Random Thoughts

This is going to be another boring post. It’s specifically regarding how the app shuffles cards and randomness in general but its also going to get into things like statistics and heuristics.

The short story is that new cards show up in order during their first study session. This is because I like to edit my cards from the Study View and I’m usually working from a list. If you don’t want new cards to show up in order there is a setting you can enable to randomize them. For cards that are not new, I use arc4random_uniform([array count]) to choose random numbers and a Fisher-Yates shuffle to actually shuffle the cards. Even though these procedures may seem to be the best and/or most standard ways of getting random numbers and shuffling a set, you might still notice patterns and/or the resulting shuffles might not seem random to you. How can that be?

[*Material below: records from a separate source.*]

/-- R275: user forms inside and outside nt.range. -/
theorem test_user_names :
    stopOf (slotNtRet t8) (userNt range35 (w64 (6 * 2 ^ 44)) 0 0) = some (17, 6 * 2 ^ 44)
    ∧ stopOf (slotNtRet t8) (userNt range35 (w64 (2 * 2 ^ 44)) 0 0) = some (17, 2 * 2 ^ 44)
    ∧ stopOf (slotNtRet t8) (userNt 0 (w64 (3 * 2 ^ 44)) 0 0) = some (17, 3 * 2 ^ 44)
    ∧ sent (exec (.ntRet t8) (userNt range35 (w64 (5 * 2 ^ 44)) 0 0)) = [(14, 5 * 2 ^ 52 + 1, 4)]
    ∧ stopOf (slotNtRout t8) (userNt range35 16 (w64 (2 ^ 63 + 6 * 2 ^ 20 + 3)) 0) = some (8, 16)
    ∧ sent (exec (.ntRout t8) (userNt range35 16 (w64 (2 ^ 63 + 5 * 2 ^ 20 + 3)) 0)) = [(14, 5 * 2 ^ 52 + 1, 4)]
    ∧ stopOf (slotNtInt t8) (userNt range35 (w64 (6 * 2 ^ 44)) 0 5) = some (17, 6 * 2 ^ 44)
    ∧ stopOf (slotNtAnn t8) (userNt range35 (w64 (6 * 2 ^ 44)) 0 1) = some (17, 6 * 2 ^ 44) := by decide +kernel

/-- The first message of its class on its path: one behind an answer, and not one behind an interest. -/
theorem wit_TileMessages_order :
    (let msgs := (nets 0 id [⟨0, 1, .answer 9 5⟩, ⟨0, 1, .interest 9 100 0⟩, ⟨0, 1, .interest 8 100 0⟩]).m.msgs
     (∀ j < 1, ∀ z, msgs[j]? = some z → z.to_ = 0 → z.face = 1 → ∃ n v, z.body = .answer n v)
     ∧ ¬(∀ j < 2, ∀ z, msgs[j]? = some z → z.to_ = 0 → z.face = 1 → ∃ n v, z.body = .answer n v)) := by
  refine ⟨fun j hj z hz _ _ => ?_, fun h => ?_⟩
  · obtain rfl : j = 0 := by omega
    cases hz
    exact ⟨_, _, rfl⟩
  · obtain ⟨n, v, h⟩ := h 1 (by omega) _ rfl rfl rfl
    cases h

/-- A page that the tables map for reading alone. -/
theorem wit_QueuesAndRecords_readOnly :
    (match walk e0 0 0 ((unit3 12 false (lAddr 256) 1023 0 0 fun m => placeLine (placeTables 0 + 8192) (placeCode 0 + 0x07)
          (device m)).m.began (.eqLnch t8)) with
      | (some (_, l), _) => !l.w && l.pr
      | _ => false) = true := by decide +kernel

/-- R366: handles of one generation, and one with a bit beyond it. -/
theorem wit_CardsMigrationsGroups_handles :
    (0xFFF : W64).toNat < 2 ^ 12 ∧ 2 ^ 12 ≤ (0x1000 : W64).toNat
    ∧ stopOf (slotEqCcls t8) (unit3 12 false 0x1000 0 0 0) = some (1, 0x1000)
    ∧ sent (exec (.eqCcls t8) (unit3 12 false 0xF05 0 0 0)) = [(15, 0x8000000000000002, 4)]
    ∧ (∀ a ∈ [Instr.eqCred t8, .eqCmc t8, .eqCxp t8], (unit3 12 false 0 0x1000 0 0).acts a = true) := by decide +kernel

/-- R129: a wait for a tick that has not come, with an interrupt queued, and one whose tick has. -/
theorem wit_ResultsAndWaits_tick :
    (after (exec (.contextReady 0 0 0) (quiet (onCore (fun c => { c with st := .blocked (blockOf (.tick 5)), uiq := [(1, 2)], csr := { uien := true } }) id)))).map (fun m => ((m.ctx 0).st, (m.ctx 0).woken)) = some (.ready, true)
    ∧ (after (exec (.contextReady 0 0 0) (quiet (onCore (fun c => { c with st := .blocked (blockOf (.tick 0)), uiq := [(1, 2)], csr := { uien := true } }) id)))).map (fun m => ((m.ctx 0).st, (m.ctx 0).woken)) = some (.ready, false)
    ∧ (after (exec (.contextReady 0 0 0) (quiet (onCore (fun c => { c with st := .blocked (blockOf (.tick 5)) }) id)))).map
        (fun m => (m.ctx 0).st) = some (.blocked (blockOf (.tick 5)))
    ∧ (State.reset.clk.tick - (5 : BitVec 48)).toNat ≥ 2 ^ 47 := by decide +kernel

/-- The machine in which the return from a trap above has run its slots, and the frame that the return reads. -/
theorem wit_DoubleFaultsPagesAndReturns_frame :
    (let s : State := nearIssue 0x805C03 fun c => { c with retPend := 2, pend := some 0,
                                                             csr := { intrap := true, priv := true } }
     match judgeIssue ⟨s.boot, s.clk⟩ 0 (pickCur (coreKey 0 0) s.m) with
      | (.go b, n) =>
        let n1 := b.slots.zipIdx.foldl (fun m p => actSlot ⟨s.boot, s.clk⟩ p m)
          (movePorts ⟨s.boot, s.clk⟩ ((beginIssue ⟨s.boot, s.clk⟩ 0 b n).modCtx 0 Ctx.unblock))
        let f := frameAddr n1 0 (n1.ctx 0).frame
        f % 128 == 0 && n1.issue.newCsr.isEmpty && (n1.die 0).trcCtl == 0 && n1.homeClean 0 (f + 0xC00)
          && (List.range 82).all (fun k => n1.homeClean 0 (f + 0x1000 + 128 * k))
      | _ => false) = true := by decide +kernel

/-- R82: an overrun halts a queue that is not enabled, and one tail short of it does not. -/
theorem test_overrun :
    (after (exec (.lqTailWrite 0 1023 17) (queued fun y => { y with lsize := 4 }))).map
        (fun m => ((m.lq 1023).halted, (m.lq 1023).cause, (m.lq 1023).en)) = some (true, 5, false)
    ∧ (after (exec (.lqTailWrite 0 1023 16) (queued fun y => { y with lsize := 4 }))).map
        (fun m => ((m.lq 1023).halted, (m.lq 1023).cause, (m.lq 1023).tail)) = some (false, 0, 16) := by decide +kernel

/-- R93: a charge of 2 and of 5 budgets at once, in classes 0 and 1. -/
def charged (cls budgets : Nat) : State :=
  quiet fun m => m.modLaunch 4 fun z => { z with live := true, cls := cls, budget := 1, charge := budgets * 10 ^ 10 }

theorem test_demotion :
    (after (exec (.energyDemotion 0 4) (charged 0 2))).map (fun m => ((m.launch 4).cls, (m.launch 4).demotions)) = some (2, 2)
    ∧ (after (exec (.energyDemotion 0 4) (charged 1 5))).map (fun m => ((m.launch 4).cls, (m.launch 4).demotions)) = some (3, 5)
    ∧ (after (exec (.energyDemotion 0 4) (charged 0 0))).map (fun m => ((m.launch 4).cls, (m.launch 4).demotions)) = some (0, 0) := by
  decide +kernel

/-- Two queues with work at a quantum's end. -/
def rivals : State :=
  let s := quiet fun m => (m.modLq 3 fun y => { y with en := true, tail := 1 }).modLq 1023 fun y =>
    { y with en := true, tail := 1, boost := 1 }
  { s with clk := { s.clk with tick := 110 } }

theorem wit_LaunchesAndSlots_rivals :
    rivals.m.lqs.rising = true ∧ (∀ p ∈ [3, 1023], headClass e0 0 p rivals.m - (rivals.m.lq p).boost < 4)
    ∧ (∀ c < 4, (rivals.m.die 0).lastQ.get 0 c ≤ 1024)
    ∧ (after (exec (.quantumBoundary 0) rivals)).map (fun m => (m.die 0).slots) = some [(0, some 1023), (1, some 3)] := by decide +kernel

/-- The cause that the walker finds in the head record of queue 1,023 with these lines, none where it cannot read it. -/
def causeOf (words : List (Nat × Nat)) : Option (Option Nat) :=
  let s := recorded 0
  let m := words.foldl (fun m p => placeLine (placeCode 0 + 128 * p.1) p.2 m) s.m
  match readHead ⟨s.boot, s.clk⟩ 0 1023 m with
  | (.bytes w, m1) => some (recordCause m1 0 w)
  | _ => none

/-- R85: a record of each cause, with a word that has it alone; and a record that is in order. -/
theorem wit_LaunchesAndSlots_causes :
    [[(0, 0x804)], [(0, 0x700)], [(0, 0x8C0)], [(0, 0x100800)], [(0, 0x90800)], [(0, 0x802)],
      [(0, 0x10000000802 + 25 * 2 ^ 112)], [(0, 0x10000000802 + 24 * 2 ^ 112)], [(0, 0x800)]].map causeOf
      = [some (some 1), some (some 2), some (some 3), some (some 4), some (some 4), some (some 4), some (some 8), some none,
         some none] := by decide +kernel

Computers are not really capable of choosing things at random. Generally speaking, when one asks a computer to generate a random number it must go through some process to create that number. It might use the current time or some other internally-known condition (voltage, temperature, etc.) as a basis for generating the number. If we could recreate the precise condition or conditions that existed in a system when it generated a random number, we could cause that system to generate the same random number over and over again. That’s not truly random. The same thing is true of the universe. If you precisely reproduce the conditions of the universe (and I mean the precise position, velocity, and spin of every fundamental particle in existence), you will always get the same outcome (quantum fluctuations not withstanding). Even though you may think you have free will, you wouldn’t be able to change your mind if everything were precisely the same. Given the same conditions, you must always choose Pepsi instead of Coke. Given the same conditions.

I personally prefer Coke, by the way. But there must be some conditions that would cause me to choose Pepsi. I can’t really imagine what those conditions might be but if they existed, I must choose Pepsi. And if we recreated those conditions precisely through many trials, I would choose Pepsi every time. Get it? I would not be able to change my mind.

But, can that really be true? Certainly, you can change your mind and random things do happen all the time, right? Well, now we’re getting into a philosophical debate. What does random mean? Does it mean something that seems random to people and not something that is actually random in the mathematical sense? If we’re only concerned about things that seem random to people then, yes, randomness does exists. If we’re talking about mathematical randomness…actually, I’m not sure.

I think truly random things may not exist (again, ignoring the quantum world) but what we can do is try to reach a state of being as random as possible and call that state mathematical randomness. It’s just like circles. While we can mathematically describe a circle, in fact there seem to be none. There seems to be nothing in existence that is actually round. There are very round things. Things that are so round that they are almost truly round. Things like the sun – the roundest thing we know of. But we are capable of measuring the fact that it is not round. What we mean when we call something round is that it is round enough to be practically round. What I mean when I say random is just random enough to be practically random.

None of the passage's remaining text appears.